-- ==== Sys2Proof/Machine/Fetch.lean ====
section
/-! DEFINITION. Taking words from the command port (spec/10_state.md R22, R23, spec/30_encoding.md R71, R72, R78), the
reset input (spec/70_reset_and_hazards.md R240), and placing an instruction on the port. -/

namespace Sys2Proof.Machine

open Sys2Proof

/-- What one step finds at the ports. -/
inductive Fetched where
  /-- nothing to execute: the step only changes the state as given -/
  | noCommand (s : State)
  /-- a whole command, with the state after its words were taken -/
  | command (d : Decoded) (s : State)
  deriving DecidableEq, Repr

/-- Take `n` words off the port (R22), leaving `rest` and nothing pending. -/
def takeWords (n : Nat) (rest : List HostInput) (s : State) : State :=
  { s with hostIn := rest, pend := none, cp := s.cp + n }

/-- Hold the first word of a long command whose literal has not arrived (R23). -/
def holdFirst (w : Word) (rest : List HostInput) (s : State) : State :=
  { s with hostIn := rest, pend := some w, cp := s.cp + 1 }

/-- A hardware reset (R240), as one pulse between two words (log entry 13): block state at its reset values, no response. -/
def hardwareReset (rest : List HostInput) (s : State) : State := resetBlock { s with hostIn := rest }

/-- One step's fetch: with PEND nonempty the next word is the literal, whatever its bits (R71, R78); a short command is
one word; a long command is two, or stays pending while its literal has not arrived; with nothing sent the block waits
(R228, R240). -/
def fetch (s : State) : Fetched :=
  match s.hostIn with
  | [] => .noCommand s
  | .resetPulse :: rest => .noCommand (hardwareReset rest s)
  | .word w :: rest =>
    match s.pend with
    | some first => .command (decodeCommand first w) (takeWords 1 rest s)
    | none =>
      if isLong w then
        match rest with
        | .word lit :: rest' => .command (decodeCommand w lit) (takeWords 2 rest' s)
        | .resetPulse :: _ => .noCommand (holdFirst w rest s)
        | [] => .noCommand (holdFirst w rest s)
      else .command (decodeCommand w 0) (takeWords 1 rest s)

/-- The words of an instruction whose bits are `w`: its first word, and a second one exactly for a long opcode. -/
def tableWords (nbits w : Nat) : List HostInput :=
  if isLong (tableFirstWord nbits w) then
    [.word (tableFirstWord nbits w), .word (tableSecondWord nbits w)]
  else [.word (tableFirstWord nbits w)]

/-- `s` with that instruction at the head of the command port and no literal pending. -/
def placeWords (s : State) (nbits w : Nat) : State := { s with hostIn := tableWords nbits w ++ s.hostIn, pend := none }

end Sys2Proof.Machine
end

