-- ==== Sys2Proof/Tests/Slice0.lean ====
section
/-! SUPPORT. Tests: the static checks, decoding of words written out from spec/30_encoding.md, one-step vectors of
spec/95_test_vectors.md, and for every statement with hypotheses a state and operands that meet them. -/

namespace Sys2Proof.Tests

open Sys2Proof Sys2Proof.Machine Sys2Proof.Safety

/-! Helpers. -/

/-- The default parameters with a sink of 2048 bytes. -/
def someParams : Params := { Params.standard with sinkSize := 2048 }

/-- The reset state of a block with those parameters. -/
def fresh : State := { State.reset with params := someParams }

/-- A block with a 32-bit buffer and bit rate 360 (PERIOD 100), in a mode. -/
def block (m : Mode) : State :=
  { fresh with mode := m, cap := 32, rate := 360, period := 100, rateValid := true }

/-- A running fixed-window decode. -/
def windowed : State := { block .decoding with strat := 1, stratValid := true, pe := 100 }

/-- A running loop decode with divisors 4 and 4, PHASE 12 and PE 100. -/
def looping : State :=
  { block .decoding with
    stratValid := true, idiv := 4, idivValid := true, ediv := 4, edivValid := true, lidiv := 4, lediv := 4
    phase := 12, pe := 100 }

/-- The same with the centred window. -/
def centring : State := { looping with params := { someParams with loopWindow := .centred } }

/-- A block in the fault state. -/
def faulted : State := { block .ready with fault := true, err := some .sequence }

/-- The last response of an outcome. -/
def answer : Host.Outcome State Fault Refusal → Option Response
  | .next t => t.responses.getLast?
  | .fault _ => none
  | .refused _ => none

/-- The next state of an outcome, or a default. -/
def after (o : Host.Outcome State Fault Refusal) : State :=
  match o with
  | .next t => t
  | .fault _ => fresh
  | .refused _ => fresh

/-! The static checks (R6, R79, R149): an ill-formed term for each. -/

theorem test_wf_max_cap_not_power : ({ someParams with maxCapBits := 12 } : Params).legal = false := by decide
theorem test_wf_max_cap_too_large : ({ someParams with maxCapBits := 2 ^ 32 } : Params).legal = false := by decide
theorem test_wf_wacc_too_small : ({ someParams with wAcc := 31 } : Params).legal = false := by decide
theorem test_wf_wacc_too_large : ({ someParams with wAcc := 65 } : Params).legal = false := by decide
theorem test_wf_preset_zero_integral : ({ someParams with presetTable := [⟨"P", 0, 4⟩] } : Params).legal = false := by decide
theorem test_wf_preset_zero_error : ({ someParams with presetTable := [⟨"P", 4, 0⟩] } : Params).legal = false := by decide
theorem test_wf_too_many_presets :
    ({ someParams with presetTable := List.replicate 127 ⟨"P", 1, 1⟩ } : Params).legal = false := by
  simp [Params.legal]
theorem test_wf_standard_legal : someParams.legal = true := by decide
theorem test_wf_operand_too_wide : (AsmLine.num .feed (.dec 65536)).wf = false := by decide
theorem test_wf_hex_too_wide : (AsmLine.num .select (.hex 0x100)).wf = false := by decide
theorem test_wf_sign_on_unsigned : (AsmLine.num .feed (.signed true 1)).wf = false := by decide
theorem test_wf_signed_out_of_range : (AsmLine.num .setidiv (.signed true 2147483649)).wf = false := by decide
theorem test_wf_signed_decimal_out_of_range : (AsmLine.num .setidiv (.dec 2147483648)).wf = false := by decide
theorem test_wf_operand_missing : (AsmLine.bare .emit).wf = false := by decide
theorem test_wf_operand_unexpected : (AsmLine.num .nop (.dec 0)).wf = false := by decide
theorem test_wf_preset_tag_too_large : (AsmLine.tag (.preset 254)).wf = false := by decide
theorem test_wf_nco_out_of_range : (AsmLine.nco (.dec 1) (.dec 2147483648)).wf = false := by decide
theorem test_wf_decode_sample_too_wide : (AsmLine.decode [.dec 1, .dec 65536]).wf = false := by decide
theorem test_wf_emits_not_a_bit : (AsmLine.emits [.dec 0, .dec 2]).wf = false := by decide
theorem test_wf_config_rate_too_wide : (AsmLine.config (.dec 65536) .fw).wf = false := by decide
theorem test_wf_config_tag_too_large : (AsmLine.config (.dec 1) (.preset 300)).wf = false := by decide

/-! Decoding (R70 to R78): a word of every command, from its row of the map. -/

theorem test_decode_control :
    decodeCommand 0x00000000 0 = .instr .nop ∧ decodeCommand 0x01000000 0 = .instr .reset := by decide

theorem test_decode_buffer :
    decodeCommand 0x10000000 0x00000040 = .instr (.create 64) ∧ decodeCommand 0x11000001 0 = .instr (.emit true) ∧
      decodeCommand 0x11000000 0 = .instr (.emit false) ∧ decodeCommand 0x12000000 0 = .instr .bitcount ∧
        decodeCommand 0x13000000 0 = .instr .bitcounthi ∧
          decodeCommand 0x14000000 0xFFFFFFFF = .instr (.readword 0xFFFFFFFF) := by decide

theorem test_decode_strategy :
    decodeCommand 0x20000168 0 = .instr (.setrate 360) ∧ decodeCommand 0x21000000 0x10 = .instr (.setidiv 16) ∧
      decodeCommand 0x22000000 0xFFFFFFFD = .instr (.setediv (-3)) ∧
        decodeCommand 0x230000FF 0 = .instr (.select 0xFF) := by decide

■ **Problem to work on**: Every line above from the line with "-- ==== Sys2Proof/Tests/Slice0.lean" to the line with "def block (m", inclusive, must be returned exactly; no other line belongs in the reply.

■ **Result of the exercise**:
-- ==== Sys2Proof/Tests/Slice0.lean ====
section
/-! SUPPORT. Tests: the static checks, decoding of words written out from spec/30_encoding.md, one-step vectors of
spec/95_test_vectors.md, and for every statement with hypotheses a state and operands that meet them. -/

namespace Sys2Proof.Tests

open Sys2Proof Sys2Proof.Machine Sys2Proof.Safety

/-! Helpers. -/

/-- The default parameters with a sink of 2048 bytes. -/
def someParams : Params := { Params.standard with sinkSize := 2048 }

/-- The reset state of a block with those parameters. -/
def fresh : State := { State.reset with params := someParams }

/-- A block with a 32-bit buffer and bit rate 360 (PERIOD 100), in a mode. -/
def block (m : Mode) : State :=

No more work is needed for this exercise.